Third Circuit Adopts Employee-Friendly Test on “Protected Activity” Standard
Section 806 of SOX prohibits retaliation against an employee who reports any conduct the employee “reasonably believes constitutes a violation” of (a) federal criminal law provisions prohibiting mail, wire or bank fraud; (b) any rule or regulation of the Securities and Exchange Commission; or (c) any provision of federal law relating to fraud against shareholders. 18 U.S.C. § 1514A(a)(1). In Wiest v. Lynch, 719 F.3d 121 (3d Cir. 2013), the trial court had dismissed the SOX claim, finding that the complainant failed to allege that his internal communications to management “definitively and specifically related” to a statute or rule listed in SOX. The Third Circuit reversed, ruling that, rather than enumerating each element of one of the laws set forth in Section 1514A(a)(1), whistleblowers need only have had a subjectively and objectively reasonable belief that their employer has violated or will violate a law or regulation enumerated in Section 1514A(a)(1).
Tenth Circuit Issues Decision Broadly Interpreting the Range of Statutory Violations Encompassed By the Whistleblower Provision of SOX
In Lockheed Martin Corp. v.
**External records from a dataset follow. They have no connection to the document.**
-- ==== Sys2Proof/Laws/Results.lean ====
section
/-! SUPPORT. The two ways an executed instruction ends, in the terms of the claims. -/

namespace Sys2Proof.Machine

/-- Writing the truncation of a raw result ends in a register result. -/
theorem State.retireResult_result {s : State} {rd : Reg} {raw : Int} {v flags : Byte} (hv : trunc8 raw = v)
    (hf : classify raw = flags) : RegisterResult s (s.retireResult rd raw) rd v flags where
  written h h' := by
    rw [State.readReg_retireResult, if_neg h', if_neg h, if_pos rfl, hv]
  others r h h' h'' := by
    rw [State.readReg_retireResult, if_neg h'', if_neg h', if_neg (Ne.symm h)]
  zero := State.retireResult_zero _ _ _
  status := by rw [State.readReg_retireResult, if_pos rfl, hf]
  pc := rfl
  memory _ := rfl
  imem := rfl
  terminated := rfl

/-- Ending a step whose own write was not to a register. -/
theorem State.endStep_result {s u : State} (flags : Byte) (target : Index) (hr : u.regs = s.regs)
    (hi : u.imem = s.imem) (ht : u.terminated = s.terminated) :
    NoRegisterResult s (u.endStep flags target) flags target where
  others r h h' := by
    rw [State.readReg_endStep, if_neg h', if_neg h, State.readReg_eq_cell _ h, State.readReg_eq_cell _ h, hr]
  zero := by rw [State.endStep_cell]; rfl
  status := by rw [State.readReg_endStep, if_pos rfl]
  pc := rfl
  imem := by rw [State.endStep_imem, hi]
  terminated := by rw [State.endStep_terminated, ht]

/-- The flags of a raw result that is a byte: Z alone can be set. -/
theorem classify_byte (v : Byte) : classify (v.toNat : Int) = if v = 0 then 1 else 0 := by
  split
  · rename_i h
    rw [h]
    exact classify_zero
  · rename_i h
    have : v.toNat ≠ 0 := fun h' => h (BitVec.eq_of_toNat_eq h')
    exact classify_in_range (by omega) (by omega)

/-- Every byte of the classifier is legal. -/
theorem classify_legal (raw : Int) : legalStatus (classify raw) = true := by
  rcases lt_trichotomy raw 0 with h | h | h
  · rw [classify_negative h]; decide
  · rw [h, classify_zero]; decide
  · by_cases h' : raw < 256
    · rw [classify_in_range h h']; decide
    · rw [classify_above (by omega)]; decide

end Sys2Proof.Machine
end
Admin. Review Bd., 717 F.3d 1121 (10th Cir. 2013), complainant Andrea Brown made an ethics complaint about a senior executive at Lockheed Martin. Specifically, Brown claimed that the executive, who ran a pen pal program between Lockheed employees and U.S. soldiers in Iraq, had sexual relationships with soldiers, sent troops sexually explicit materials, and used company funds to buy a soldier a laptop. She brought a SOX claim alleging she had been constructively terminated because she had engaged in this alleged protected activity.
On appeal, the employer challenged whether Brown had engaged in protected activity under SOX, arguing that SOX only protects employees who complain about mail or wire fraud if the mail or wire fraud ultimately “relat[es] to fraud against shareholders.” The Tenth Circuit disagreed and explained: “The plain, unambiguous text of § 1514A(a)(1) establishes six categories of employer conduct against which an employee is protected from retaliation for reporting: violations of 18 U.S.C. § 1341 (mail fraud), § 1343 (wire fraud), § 1344 (bank fraud), § 1348 (securities fraud), any rule or regulation of the SEC, or any provision of Federal law relating to fraud against shareholders.” Thus, according to the Tenth Circuit’s reading of SOX, the law protects whistleblowers who report conduct that could violate the statutory provisions listed in § 1541A(a)(1), even if such violations are unrelated to fraud against shareholders.
Conclusion
Recent decisions, as well as the Supreme Court’s decision to consider the breadth of SOX’s whistleblower provision, serve as a reminder that courts generally take a broad view of what constitutes protected activity under SOX and Dodd-Frank. Employers should ensure that training of management and human resources professionals involved in the investigation and assessment of potential whistleblower complaints underscores the scope of activities that may constitute protected activity.